Task item:
In the data below, find every line with the string "tail" and pull it out.

◆ ◆ ◆ ◆ ◆

/-- With a wrong 8-bit checksum DECODE reads nothing past it. -/
theorem decodeReads_lt_four {b0 lo hi c8 : Byte} (h0 : Memory.read s.buf 0 = some b0) (hlo : Memory.read s.buf 1 = some lo)
    (hhi : Memory.read s.buf 2 = some hi) (h3 : Memory.read s.buf 3 = some c8) (hbad : s.params.crc8 [b0, lo, hi] ≠ c8)
    {j : Nat} (h : DecodeReads s j) : j < 4 := by
  have ⟨n, hn, h11, hcap, _⟩ := h
  obtain rfl | rfl | ⟨-, -, hj | ⟨-, b, c, hb, hc, he⟩⟩ := (decodeReads_iff hn h11 hcap hlo hhi j).mp h
  · decide
  · decide
  · exact hj
  · cases h0.symm.trans hb
    cases h3.symm.trans hc
    exact absurd he hbad

/-- A row reads no byte outside the memory it is in. -/
theorem readsByte_inside {i : Instr} {m : MemName} {a : Nat} (h : ReadsByte i s m a) : a < capacity s.params m := by
  cases i with
  | crc8 | crc16 =>
    obtain ⟨start, count, -, -, hcap, rfl, -, ha⟩ := h
    exact Nat.lt_of_lt_of_le ha hcap
  | decode =>
    obtain ⟨rfl, n, -, h11, hcap, hd⟩ := h
    rw [capacity_buf]
    obtain rfl | rfl | ⟨lo, hi, -, -, -, hlen, ha | ⟨ha, -⟩⟩ := hd <;> omega
  | encode =>
    obtain ⟨rfl, plen, -, hcap, ha⟩ := h
    exact Nat.lt_of_lt_of_le ha hcap
  | classify =>
    obtain ⟨rfl, n, -, h9, hcap, ha⟩ := h
    exact Nat.lt_of_lt_of_le ha (h9.trans hcap)
  | flightdata =>
    obtain ⟨rfl, start, -, -, hcap, ha⟩ := h
    rw [capacity_buf]
    omega
  | hsreq | dispatch | illegal | gramHeader | gramTodrone | gramKeepalive | msgConnectAckEcho | msgKeepalive
  | msgFlightData | hsConnReq | hsConnAck | flightDataPayload => exact h.elim

/-! ### The operations -/

/-- CRC8 and CRC16 read the range of START and COUNT and nothing else. -/
theorem refusesMissing_rangeRead {i : Instr} {g : OwnResults} {u : List Byte → State}
    (hi : operandsRead i = [.start, .count]) (hr : ∀ m j, ReadsByte i s m j ↔ InRange s m j) :
    RefusesMissing i s (withRange g s fun a n => withBytes .buf a n s fun bs => endOk (u bs)) := by
  refine refusesMissing_withRange hi (fun a n ha hn hout m j h => ?_) fun a n ha hn ho hin => ?_
  · rw [hr, inRange_iff ha hn] at h
    omega
  · simp only [inRange_iff ha hn] at hr
    refine refusesMissing_withBytes ho hin (fun j h1 h2 => (hr _ _).mpr ⟨hin, rfl, h1, h2⟩) fun bs hl hh => ?_
    refine refusesMissing_next ⟨ho, fun m j h => ?_⟩ _
    obtain ⟨-, rfl, h1, h2⟩ := (hr m j).mp h
    exact hh.read_ne_none h1 (by omega)

theorem refusesMissing_execCrc8 (s : State) : RefusesMissing .crc8 s (execCrc8 s) :=
  refusesMissing_rangeRead rfl fun _ _ => Iff.rfl

theorem refusesMissing_execCrc16 (s : State) : RefusesMissing .crc16 s (execCrc16 s) :=
  refusesMissing_rangeRead rfl fun _ _ => Iff.rfl

/-- DECODE once the total length is sane: offsets 0 to 3 are read, and the rest of the gram when the 8-bit checksum is
right. -/
theorem refusesMissing_decodeChecked {n : Half} {lo hi : Byte} (hn : s.operands.rlen = some n)
    (hcap : n.toNat ≤ s.params.bufCap) (hlo : Memory.read s.buf 1 = some lo) (hhi : Memory.read s.buf 2 = some hi)
    (h11 : 11 ≤ (lengthOf (le16 lo hi)).toNat) (hlen : (lengthOf (le16 lo hi)).toNat ≤ n.toNat) :
    RefusesMissing .decode s (decodeChecked (lengthOf (le16 lo hi)).toNat s) := by
  have ho : OperandsValued .decode s := by simp [OperandsValued, operandsRead, State.reg, hn]
  have hreads := decodeReads_iff hn (h11.trans hlen) hcap hlo hhi
  generalize (lengthOf (le16 lo hi)).toNat = len at h11 hlen hreads ⊢
  have hfirst : ∀ j < 4, ReadsByte .decode s .buf j := fun j hj => ⟨rfl, (hreads j).mpr (by omega)⟩
  refine refusesMissing_withBytes ho (show 0 + 3 ≤ s.params.bufCap by omega) (fun j _ hj => hfirst j (by omega))
    fun short hl hshort => ?_
  match short, hl with
  | [b0, b1, b2], _ =>
  have h0 : Memory.read s.buf 0 = some b0 := hshort.head
  cases hlo.symm.trans hshort.tail.head
  cases hhi.symm.trans hshort.tail.tail.head
  refine refusesMissing_withByte ho (show 3 < s.params.bufCap by omega) (hfirst 3 (by decide)) fun c8 h3 => ?_
  rw [mem_buf] at h3
  refine refusesMissing_ite (fun hbad => ?_) fun hgood => ?_
  · refine refusesMissing_next ⟨ho, fun m j ⟨hm, hj⟩ => ?_⟩ _
    subst hm
    have hj4 := decodeReads_lt_four h0 hlo hhi h3 hbad hj
    obtain rfl | hj3 : j = 3 ∨ j < 3 := by omega
    · exact h3 ▸ Option.some_ne_none c8
    · exact hshort.read_ne_none (Nat.zero_le j) (by simpa using hj3)
  · have hgram : ∀ j < len, ReadsByte .decode s .buf j := fun j hj =>
      ⟨rfl, (hreads j).mpr (.inr (.inr ⟨h11, hlen, .inr ⟨hj, b0, c8, h0, h3, not_not.mp hgood⟩⟩))⟩
    refine refusesMissing_withBytes ho (show 0 + (len - 2) ≤ s.params.bufCap by omega)
      (fun j _ hj => hgram j (by omega)) fun body hl hbody => ?_
    refine refusesMissing_withByte ho (show len - 2 < s.params.bufCap by omega) (hgram _ (by omega)) fun clo hclo => ?_
    refine refusesMissing_withByte ho (show len - 1 < s.params.bufCap by omega) (hgram _ (by omega)) fun chi hchi => ?_
    have hvalued : InputsValued .decode s := by
      refine ⟨ho, fun m j ⟨hm, hj⟩ => ?_⟩
      subst hm
      have hjlen : j < len := by
        have := (hreads j).mp hj
        omega
      obtain hj | rfl | rfl : j < len - 2 ∨ j = len - 2 ∨ j = len - 1 := by omega
      · exact hbody.read_ne_none (Nat.zero_le j) (by omega)
      · exact hclo ▸ Option.some_ne_none clo
      · exact hchi ▸ Option.some_ne_none chi
    exact refusesMissing_ite (fun _ => refusesMissing_next hvalued _) fun _ => refusesMissing_next hvalued _

theorem refusesMissing_execDecode (s : State) : RefusesMissing .decode s (execDecode s) := by
  refine refusesMissing_withReceived rfl (fun n hn hout m j ⟨_, n', hn', _, hcap, _⟩ => ?_) fun n hn ho hcap => ?_
  · cases hn.symm.trans hn'
    omega
  · refine refusesMissing_ite (fun hshort : n.toNat < 11 => ?_) fun hlong => ?_
    · refine refusesMissing_next (.of_reads_nothing ho fun m j ⟨_, n', hn', h11, _⟩ => ?_) _
      cases hn.symm.trans hn'
      omega
    · have h11 : 11 ≤ n.toNat := Nat.le_of_not_lt hlong
      have hsize : ∀ j, j = 1 ∨ j = 2 → ReadsByte .decode s .buf j := fun j hj =>
        ⟨rfl, n, hn, h11, hcap, hj.imp_right .inl⟩
      refine refusesMissing_withByte ho (show 1 < s.params.bufCap by omega) (hsize 1 (.inl rfl)) fun lo hlo => ?_
      refine refusesMissing_withByte ho (show 2 < s.params.bufCap by omega) (hsize 2 (.inr rfl)) fun hi hhi => ?_
      refine refusesMissing_ite (fun hbad : n.toNat < _ ∨ _ < 11 => ?_) fun hsane : ¬ (n.toNat < _ ∨ _ < 11) => ?_
      · refine refusesMissing_next ⟨ho, fun m j ⟨hm, hj⟩ => ?_⟩ _
        subst hm
        obtain rfl | rfl | ⟨hmin, hmax, -⟩ := (decodeReads_iff hn h11 hcap hlo hhi j).mp hj
        · exact hlo ▸ Option.some_ne_none lo
        · exact hhi ▸ Option.some_ne_none hi
        · omega
      · exact refusesMissing_decodeChecked hn hcap hlo hhi (by omega) (by omega)

theorem refusesMissing_execEncode (s : State) : RefusesMissing .encode s (execEncode s) := by
  refine refusesMissing_withReg (by decide) (fun h => by simp [State.reg, h]) fun kind hkind => ?_
  refine refusesMissing_withReg (by decide) id fun mid hmid => refusesMissing_withReg (by decide) id fun seq hseq => ?_
  refine refusesMissing_withReg (by decide) id fun plen hplen => ?_
  have ho : OperandsValued .encode s := by simp [OperandsValued, operandsRead, State.reg, hkind, hmid, hseq, hplen]
  have hreads := readsByte_encode_iff hplen
  refine refusesMissing_ite (fun hout => ?_) fun hin => ?_
  · exact refusesMissing_next (.of_reads_nothing ho fun m j h => by have := (hreads m j).mp h; omega) _
  · refine refusesMissing_withBytes ho (show 0 + plen.toNat ≤ s.params.maxPayload by omega)
      (fun j _ hj => (hreads _ j).mpr ⟨rfl, by omega⟩) fun p hl hp => ?_
    have hi : InputsValued .encode s := by
      refine ⟨ho, fun m j h => ?_⟩
      obtain ⟨rfl, -, hj⟩ := (hreads m j).mp h
      exact hp.read_ne_none (Nat.zero_le j) (by omega)
    exact refusesMissing_putBytes hi fun t => refusesMissing_next hi _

◆ ◆ ◆ ◆ ◆

Output for this task:
  cases hlo.symm.trans hshort.tail.head
  cases hhi.symm.trans hshort.tail.tail.head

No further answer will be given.